We're working on quantizing an ONNX model to run on the NPU on the iMX8MP, because we don't get sufficient performance running the float32 version (but it does work).
We're able to use `quantize_dynamic()` to quantize the model without errors or warnings, and it runs on the CPU using the CPUExecutionProvider, but it cannot run with the NnapiExecutionProvider, giving the following error:
onxruntime.capi.onnxruntime_pybind11_state.Fail: [ONNXRuntimeError] : 1 : FAIL : model_builder.cc:238 RegisterInitializers NNAPI does not support scalar initializer
I haven't been able to find any information on this error, and don't really understand how I can go about addressing it. Don't fully understand what a scalar initializer is. Any additional suggestions or info would be appreciated.
i.MX 8M Plus NPU doesn't support float 32, so yes performance would not be good. Did you tried using eIQ model tools to quantize the model and run on NPU? Further we recommend TFLite run time for running the model for best performance. Can you share the model and exact steps you followed? Did you tried with quantize_static option?
From my recollection the eIQ tools are exclusively for image recognition workloads, so unfortunately are of no use to us. Please let me know if I have misunderstood that.
I'm afraid I can't share the model itself, but it is a fairly standard residual convolutional network with nothing particularly exotic going on. The code we used to quantize is as follows.
import sys from onnxruntime.quantization import QuantType, quantize_dynamic model_in = sys.argv model_out = sys.argv model_quant_dynamic = quantize_dynamic( model_in, model_out, optimize_model=False, weight_type=QuantType.QUInt8 )

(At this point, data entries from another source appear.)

-- ==== Sys2Proof/Certificates/Slice0/Obligations.lean ====
section
/-! DEFINITION. The statements for the provers, by family: encoding, sequencing, arithmetic, transforms, rings, pipeline, bus,
reset, invariants. Each docstring names the rule it formalises. A statement about a free value holds for every value of
it: no statement rests on a value of an opaque constant of Config, nor on the zeros of State.reset's memory. -/

open Sys2Proof Sys2Proof.Machine

namespace Sys2Proof.Spec

/-! The tables of R62, R42 and R83 written out once more, by region and register NUMBER, for the statements to compare the
machine with. -/

/-- The sizes of regions 0 to 15 in words (R62). -/
def regionSize (p : Params) (r : Nat) : Nat :=
  [16, 2 * p.n, 2 * p.n, p.n, p.b, p.b, p.b, p.cIn, p.cOut, 2 * p.n, 1 + 2 * pairCount p.n, 1 + 2 * pairCount (p.n / 2),
   p.n / 2 + 2, p.n, p.n, 0].getD r 0

/-- The busy-protected regions (R67). -/
def busyProtected (r : Nat) : Prop := r ∈ [1, 2, 4, 5, 6, 7, 8]

/-- The read-only words: regions 7 to 14, and registers `ID`, `CFG_*`, `STATUS`, `HOP_CNT`, `IN_WR`, `OUT_WR`, `OUT_RD` (R64). -/
def readOnly (r i : Nat) : Prop := (7 ≤ r ∧ r ≤ 14) ∨ (r = 0 ∧ (i ≤ 6 ∨ (11 ≤ i ∧ i ≤ 14)))

/-- Check (1) of R63 on an address with region `r`, index `i` and bits 1:0 `low`; a narrow transaction fails it (R65). -/
def badAddress (s : State) (width : Width) (r i low : Nat) : Prop :=
  width ≠ .word ∨ low ≠ 0 ∨ ¬ i < regionSize s.params r ∨ (r ≠ 0 ∧ s.ready = false)

/-- The numerics record of an instance (R6, R10): binary32 unless its parameters name another, with the constants of the rules. -/
def numerics (s : State) : Num Word :=
  match s.params.num with
  | .binary32 =>
    { add := F32.add, sub := F32.sub, mul := F32.mul, div := F32.div, neg := F32.neg, zero := 0x00000000#32,
      half := 0x3F000000#32, ofNat := fun n => F32.ofRatio false n 1 }
  | .custom k =>
    { toArith := Config.customArith k, zero := 0x00000000#32, half := 0x3F000000#32, ofNat := fun n => F32.ofRatio false n 1 }

/-- What each register reads as, by its index (R35 to R42). -/
def register (s : State) (i : Nat) : Word :=
  [0x53430001#32, BitVec.ofNat 32 s.params.n, BitVec.ofNat 32 s.params.h, BitVec.ofNat 32 s.params.b,
   BitVec.ofNat 32 s.params.cIn, BitVec.ofNat 32 s.params.cOut,
   0#27 ++ BitVec.ofBool s.magActive ++ BitVec.ofBool s.magValid ++ BitVec.ofBool s.done ++
     BitVec.ofBool (decide (s.seq ≠ .idle)) ++ BitVec.ofBool (decide s.params.Valid),
   0#25 ++ s.err, s.lastCmd, s.gain, s.phaseBound,
   BitVec.ofNat 32 s.hopCnt, BitVec.ofNat 32 s.inWr, BitVec.ofNat 32 s.outWr, BitVec.ofNat 32 s.outRd,
   BitVec.ofBool s.magActive ++ BitVec.ofBool s.magValid ++ 0#6 ++ s.magLen].getD i 0

/-- The word that region `r` maps at index `i` (R62). -/
def mappedWord (s : State) (r i : Nat) : Word :=
  match r with
  | 0 => register s i
  | 1 => s.word .x i
  | 2 => s.word .y i
  | 3 => s.word (Arr.bank !s.magActive) i
  | 4 => s.word .inblk i
  | 5 => s.word .outblk i
  | 6 => s.word .gainv i
  | 7 => s.word .inring i
  | 8 => s.word .outring i
  | 9 => s.rom.tw.getD i 0
  | 10 => s.rom.brn.getD i 0
  | 11 => s.rom.brh.getD i 0
  | 12 => s.rom.rtw.getD i 0
  | 13 => s.rom.win.getD i 0
  | 14 => s.word (Arr.bank s.magActive) i
  | _ => 0

/-- The effect of a write that passed its checks (R64 case 3): regions 1 to 6, and the registers that can be written, with
the exceptions of R66 while `READY = 0`. -/
def written (s : State) (r i : Nat) (v : Word) : State :=
  match r, i with
  | 1, i => s.setWord .x i v
  | 2, i => s.setWord .y i v
  | 3, i => s.setWord (Arr.bank !s.magActive) i v
  | 4, i => s.setWord .inblk i v
  | 5, i => s.setWord .outblk i v
  | 6, i => s.setWord .gainv i v
  | 0, 7 => s.clearErrors v
  | 0, 8 => s.offerCommand v
  | 0, 9 => if s.ready then { s with gain := v } else s
  | 0, 10 => if s.ready then { s with phaseBound := v } else s
  | 0, 15 => if s.ready then s.publish v else s
  | _, _ => s

/-- The four causes of R85, on the bits of the word. -/
def illegal (w : Word) : Prop :=
  let op := (w.extractLsb' 24 8).toNat
  op ∉ [0x00, 0x01, 0x02, 0x03, 0x04, 0x10, 0x11] ∨ w.extractLsb' 8 16 ≠ 0 ∨
  (op ∈ [0x00, 0x10, 0x11] ∧ w.extractLsb' 0 8 ≠ 0) ∨
  (op ∈ [0x01, 0x02, 0x03, 0x04] ∧ (2 ≤ (w.extractLsb' 4 4).toNat ∨ 2 ≤ (w.extractLsb' 0 4).toNat))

We have been trying static quantization today using broadly similar code with the addition of the calibration data reader. But have come up against different issue. We are working on two methods in tandem: a Python script and a C++ programme. After static quantization:
* We cannot get the model to run at all on the NPU using the Python onnxruntime module: Error states "The graph is not acyclic".
* It runs well on the CPU, taking about 8 ms per inference. This is fast enough that (pending accuracy analysis) we might even consider abandoning NPU inference altogether, given the extreme difficulty in getting good results.

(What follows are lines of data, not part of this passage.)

/-- The tables of `N = 4` have the formulas of R22 to R26: every value is 0, a half or 1, and exact. -/
theorem witness_formula : (Rom.build 4).Formula (2 ^ 2) := by
  have hb : Rom.build 4 =
      { tw := [0x3F800000, 0, 0x3F800000, 0, 0x3F800000, 0, 0, 0x3F800000], brn := [1, 1, 2], brh := [0],
        rtw := [0x3F800000, 0, 0, 0x3F800000], win := [0, 0x3F000000, 0x3F800000, 0x3F000000] } := by decide +kernel
  have r0 : F32.IsRounding 0 0x00000000#32 := F32.isRounding_of_value_eq (by decide)
    (by norm_num [F32.value, show F32.ival 0x00000000#32 = 0 by decide]) (by simp [show F32.sign 0x00000000#32 = false by decide])
  have rh : F32.IsRounding (1 / 2) 0x3F000000#32 := F32.isRounding_of_value_eq (by decide)
    (by norm_num [F32.value, show F32.ival 0x3F000000#32 = 2 ^ 148 by decide +kernel])
    (by norm_num [show F32.sign 0x3F000000#32 = false by decide])
  have r1 : F32.IsRounding 1 0x3F800000#32 := F32.isRounding_of_value_eq (by decide)
    (by norm_num [F32.value, show F32.ival 0x3F800000#32 = 2 ^ 149 by decide +kernel])
    (by norm_num [show F32.sign 0x3F800000#32 = false by decide])
  have q : (2 * Real.pi / 4 : ℝ) = Real.pi / 2 := by ring
  rw [hb]
  refine ⟨rfl, ⟨rfl, rfl⟩, fun t i hi ht => ?_, by decide +kernel, by decide +kernel, rfl, fun i hi => ?_, rfl, fun k hk => ?_⟩
  · have : t < 2 := (Nat.pow_lt_pow_iff_right (by decide : 1 < 2)).1 (by omega : 2 ^ t < 2 ^ 2)
    interval_cases t <;> interval_cases i <;> simp [tableWord] <;> first | exact ⟨r1, r0⟩ | exact ⟨r0, r1⟩
  · norm_num at hi
    interval_cases i <;> norm_num [tableWord, q] <;> first | exact ⟨r1, r0⟩ | exact ⟨r0, r1⟩
  · norm_num at hk
    have h2 : (2 * Real.pi * 2 / 4 : ℝ) = Real.pi := by ring
    have h3 : Real.cos (2 * Real.pi * 3 / 4) = 0 := by
      rw [show (2 * Real.pi * 3 / 4 : ℝ) = Real.pi / 2 + Real.pi by ring, Real.cos_add_pi, Real.cos_pi_div_two, neg_zero]
    interval_cases k <;> norm_num [tableWord, q, h2, h3] <;> first | exact r0 | simpa using rh | exact r1

/-- CfftComputesTheFourierSum, RealForwardComputesTheFourierBins, RealInverseComputesTheSynthesisSum: exact tables of size 4. -/
theorem witness_exact_tables :
    ExactTwiddles (2 ^ 2) [0, 0, 1, 0, 1, 0, 0, 1] ∧ ExactRotations (2 ^ 2) [1, 0, 0, 1] ∧
    2 * 2 ^ 2 ≤ ([1, 2, 3, 4, 5, 6, 7, 8] : List ℝ).length ∧ ([1, 2, 3, 4] : List ℝ).length = 2 ^ 2 := by
  have q : (2 * Real.pi / 4 : ℝ) = Real.pi / 2 := by ring
  refine ⟨fun t i hi ht => ?_, fun i hi => ?_, by simp, by simp⟩
  · have : t < 2 := (Nat.pow_lt_pow_iff_right (by decide : 1 < 2)).1 ht
    interval_cases t <;> interval_cases i <;> norm_num [complexAt]
  · norm_num at hi
    interval_cases i <;> norm_num [complexAt, q]

/-- ReversalPairsAreDisjointAndComplete, ButterflyUpdatesItsTwoElements, PermutationPutsEachElementAtItsBitReversal,
CfftReadsAndWritesOnlyItsWords, RealTransformsCombineTheHalfSizeBins, FrameIsTheNormalisedInverseOfTheSpectrum: sizes in range. -/
theorem witness_sizes :
    (1, 2) ∈ reversalPairs (2 ^ 2) ∧ bitReverse 2 1 ≠ 1 ∧ 1 < 2 ^ 2 ∧ 2 * (1 + 2) + 1 < (List.replicate 8 (0 : Word)).length ∧
    complexAt Num.binary32 (List.replicate 8 (0 : Word)) 1 = (0, 0) ∧
    2 * 2 ^ 2 ≤ (List.replicate 9 (0 : Word)).length ∧ (List.replicate 8 (0 : Word)).length = 2 * 2 ^ 2 ∧
    (1 : Nat) ≤ 3 ∧ 3 < 8 / 2 := by
  refine ⟨by decide, by decide, by decide, by decide, by rfl, by decide, by decide, by decide, by decide⟩

/-- ComplexTransformsStoreTheTransformOfTheSource, OutOfPlaceTransformsKeepTheSource, RealTransformsStoreInTheFirstWords,
TransformResultDependsOnlyOnSourceAndRoms: two states that differ in a ring word and agree on the source. -/
theorem witness_transforms :
    let s' := ready.setWord .outring 0 1
    ready.ready = true ∧ Buf.x ≠ Buf.y ∧ ready.params = s'.params ∧ ready.rom = s'.rom ∧ ready.draws = s'.draws ∧
    (∀ j, j < 2 * ready.params.n → ready.word .x j = s'.word .x j) ∧ ready ≠ s' ∧
    Spec.outside .x 8 0x0FFFFF ∧ Spec.outside .x 8 0x100020 ∧ ¬ Spec.outside .x 8 0x10001F := by
  refine ⟨by decide, by decide, by rfl, by rfl, by rfl, by decide +kernel, by decide +kernel, ?_⟩
  unfold Spec.outside
  decide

* When running in C++ instead it works on both NPU and CPU, but is extraordinarily slow for reasons we haven't been able to discern. Running on NPU takes over 1000 ms! And on the CPU about 100 ms.

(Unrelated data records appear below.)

/-- The empty clearing image: all zero bytes (R101, R114, R117), with no check byte of R210 (log entry 42). -/
def emptyBlock : Block := List.replicate 16 0

/-- The bytes from `i`, `w` of them, as a number. -/
def field (b : Block) (i w : Nat) : Nat := ofBe ((b.drop i).take w)

/-- A purse copy's fields (R101). -/
structure PurseCopy where
  balance : Nat
  counter : Nat
  lane : Nat
  day : Nat
  deriving DecidableEq, Repr

def purseFields (b : Block) : PurseCopy := ⟨field b 0 3, field b 3 2, field b 5 1, field b 6 2⟩

/-- The tag of a purse copy (R102). -/
def copyTag (b : Block) : CopyTag :=
  let p := purseFields b
  if blockEmpty b then .empty
  else if blockChecks b ∧ p.balance ≤ 999999 ∧ (p.lane = 1 ∨ p.lane = 2) then .valid
  else .invalid

/-- A purse image as written (R114). -/
def purseBlock (balance counter : Nat) (lane : Lane) (day : Nat) : Block :=
  withCheck (be 3 balance ++ be 2 counter ++ be 1 lane.code ++ be 2 day ++ List.replicate 7 0)

def slotFields (b : Block) : SlotImage := ⟨field b 0 1, field b 1 1, field b 2 2, field b 4 2, field b 6 2⟩

/-- A well-formed pass slot's fields, none for an empty or damaged one (R101). -/
def slotParse (b : Block) : Option SlotImage :=
  let x := slotFields b
  if blockChecks b ∧ x.product ≠ 0 ∧ 1 ≤ x.zones ∧ x.zones ≤ 15 then some x else none

/-- A pass slot image as written (R114). -/
def slotBlock (x : SlotImage) : Block :=
  withCheck (be 1 x.product ++ be 1 x.zones ++ be 2 x.validFrom ++ be 2 x.validUntil ++ be 2 x.stamp ++
    List.replicate 7 0)

/-- The serial of a well-formed serial block, none for an empty or damaged one (R101). -/
def blockSerial (b : Block) : Option Serial :=
  if blockEmpty b then none else if blockChecks b then some (b.take 7) else none

/-! ## Device bus frames (section 12.5) -/

def BusReq.code : BusReq → Nat
  | .fieldPoll => 0x01
  | .blockRead _ => 0x02
  | .blockWrite _ _ => 0x03
  | .halt => 0x04
  | .printerStatus => 0x11
  | .line _ => 0x12
  | .feedCut => 0x13

def BusReq.operands : BusReq → List Byte
  | .blockRead n => be 1 n
  | .blockWrite n bs => be 1 n ++ bs
  | .line t => textLine t
  | _ => []

/-- Append the frame check byte, which makes all bytes sum to 0x5A. -/
def withBusCheck (bs : List Byte) : List Byte := bs ++ [0x5A - byteSum bs]

/-- The request frame that is clocked out. -/
def BusReq.frame (r : BusReq) : List Byte := withBusCheck (be 1 r.code ++ r.operands)

/-- The response of a device, once its frame has passed the tests of R158. -/
inductive Response where
  | noCard
  | cardError
  | serial (s : Serial)
  | block (b : Block)
  | done
  | paper (p : Paper) (c : Cover)
  deriving DecidableEq, Repr

/-- The length bytes a command allows for any of its statuses (section 12.5). -/
def BusReq.lengths : BusReq → List Nat
  | .fieldPoll => [9, 2]
  | .blockRead _ => [18, 2]
  | .blockWrite _ _ => [2]
  | .halt => [2]
  | .printerStatus => [4]
  | .line _ => [4]
  | .feedCut => [4]

def paperOfByte (b : Byte) : Option Paper :=
  if b = 0 then some .present else if b = 1 then some .nearEnd else if b = 2 then some .out else none

def coverOfByte (b : Byte) : Option Cover :=
  if b = 0 then some .closed else if b = 1 then some .open else none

I can share the code if you like but it is arguably a different problem so perhaps a new thread would be better. Please let me know.
Based on description, i am assuming it is Audio or time series based model. yes eIQ portal support Image based model. Though quantization might still work. Have customer evaluated TF Lite run time.
Can you share list of operator this model using? Can you share similar model or reference model name? As mentioned previously ONNX run time is not supported in similar way as we have enabled TFlite. So it would be hard to provide feedback with out knowing more details.